# Titanium ring, its not what you are thinking!



## PEU (Jul 8, 2008)

I just made a titanium ring for my pregnant wife, yes, we are waiting a new kid (around november)

It took a lot of time, but I'm happy with the result, also polished it "kenster style" its exactly like this one 19mm OD, 16.5 ID and 4mm wide
Its difficult to photograph such a shinny item, but here you go:




(click for bigger version)

I'm enjoying a mate after a lot of work :nana:


Pablo


----------



## 84Maroon (Jul 8, 2008)

Nice and simple, very nice.:thumbsup:


----------



## Ganp (Jul 8, 2008)

Very best wishes for your growing family Pablo.

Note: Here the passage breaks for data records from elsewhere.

-- ==== Sys2Proof/Machine/Flags.lean ====
section
/-! DEFINITION. STATUS (R23): its word, the error codes (R201), and how a command, an error and the host write it. -/

namespace Sys2Proof.Machine

/-- The numbers of the error kinds (R201). -/
def ErrCode.code : ErrCode → BitVec 4
  | .shortBuffer              => 1
  | .invalidCookie            => 2
  | .attributeNotFound        => 3
  | .unsupportedAddressFamily => 4
  | .illegalCommand           => 5
  | .lengthMismatch           => 6
  | .capacityExceeded         => 7

/-- STATUS as the host reads it (R23): bits 31:9 zero, STICKY, bit 7 zero, COOKIE_OK, NA, FOUND, ERR. -/
def statusWord (st : Status) : Word :=
  (0 : BitVec 23) ++ (BitVec.ofBool st.sticky ++ ((0 : BitVec 1) ++ (BitVec.ofBool st.cookieOk ++
    (BitVec.ofBool st.na ++ (BitVec.ofBool st.found ++ st.err : BitVec 5) : BitVec 6) : BitVec 7) : BitVec 8) : BitVec 9)

/-- STATUS after `raise E` (R203): bits 6:0 cleared, ERR = E, STICKY set. -/
def statusRaised (e : ErrCode) : Status :=
  { err := e.code, found := false, na := false, cookieOk := false, sticky := true }

/-- STATUS after `complete` (R204): ERR = 0, the flags the rule set, STICKY unchanged. -/
def statusComplete (found na cookieOk : Bool) (st : Status) : Status :=
  { err := 0, found := found, na := na, cookieOk := cookieOk, sticky := st.sticky }

/-- A host write to STATUS (R23, R64): bit 8 set clears STICKY, every other bit is ignored. -/
def statusWritten (w : Word) (st : Status) : Status :=
  if w.getLsbD 8 then { st with sticky := false } else st

end Sys2Proof.Machine
end

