-- ==== Sys2Proof/Laws/Exec.lean ====
section
/-! SUPPORT. What every command has in common: it answers a next state, and leaves CMD and the model's own fields alone. -/

namespace Sys2Proof.Machine

/-- The meanings of all commands, for unfolding `exec` once. -/
theorem exec_settles (i : Instr) (s : State) : ∃ r, exec i s = settle s r ∧
    ∀ t, r = .ok t → t.cmd = s.cmd ∧ SameModelFields s t ∧ t.status.err = 0 ∧ t.status.sticky = s.status.sticky := by
  cases i <;>
    simp only [exec, execHdrDecode, execHdrEncode, execPadLen, execAttrDecode, execAttrEncode, execAttrDecodeAll,
      execAttrGet, execXmaSerialize, execXmaDeserialize, execMsgDecode, execMsgEncode, execFindAttr,
      execExtractXma] <;>
    refine ⟨_, rfl, fun t h => ?_⟩ <;>
    (repeat' split at h) <;>
    first
      | (simp at h; done)
      | (injection h with h; subst h; simp [SameModelFields, loadEntry, withComputedLength, statusComplete])

/-- Every command answers a next state, in which CMD and the model's own fields are as before. -/
theorem exec_next (i : Instr) (s : State) : ∃ t, exec i s = .next t ∧ t.cmd = s.cmd ∧ SameModelFields s t := by
  obtain ⟨r, hr, h⟩ := exec_settles i s
  obtain ⟨t, ht, hk | ⟨e, _, rfl⟩⟩ := settle_next s r
  · exact ⟨t, hr.trans ht, (h t hk).1, (h t hk).2.1⟩
  · exact ⟨_, hr.trans ht, rfl, rfl, rfl, rfl, rfl⟩

end Sys2Proof.Machine
end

And excellent work on the ring :twothumbs


Colin.


----------



## wquiles (Jul 8, 2008)

Muchas Felicidades Pablo


----------



## will (Jul 9, 2008)

best of luck with the upcoming event.

One thing about Ti rings - they can't be cut off easily if that becomes necessary - There have been some posts about that here and on other forums.


----------



## maxspeeds (Jul 9, 2008)

Awesome craftsmanship!

What is that big "pipe" looking object in the background?


----------



## ESD (Jul 9, 2008)

maxspeeds said:


> Awesome craftsmanship!
> 
> What is that big "pipe" looking object in the background?



See the 'mate' link.


----------



## FredericoFreire (Jul 11, 2008)

First, congrats for the new kid!

Regarding the beverage... Chimarrão, that's how we call Mate in Brazil.


----------



## octaf (Jul 23, 2008)

I wish I can do that myself.


----------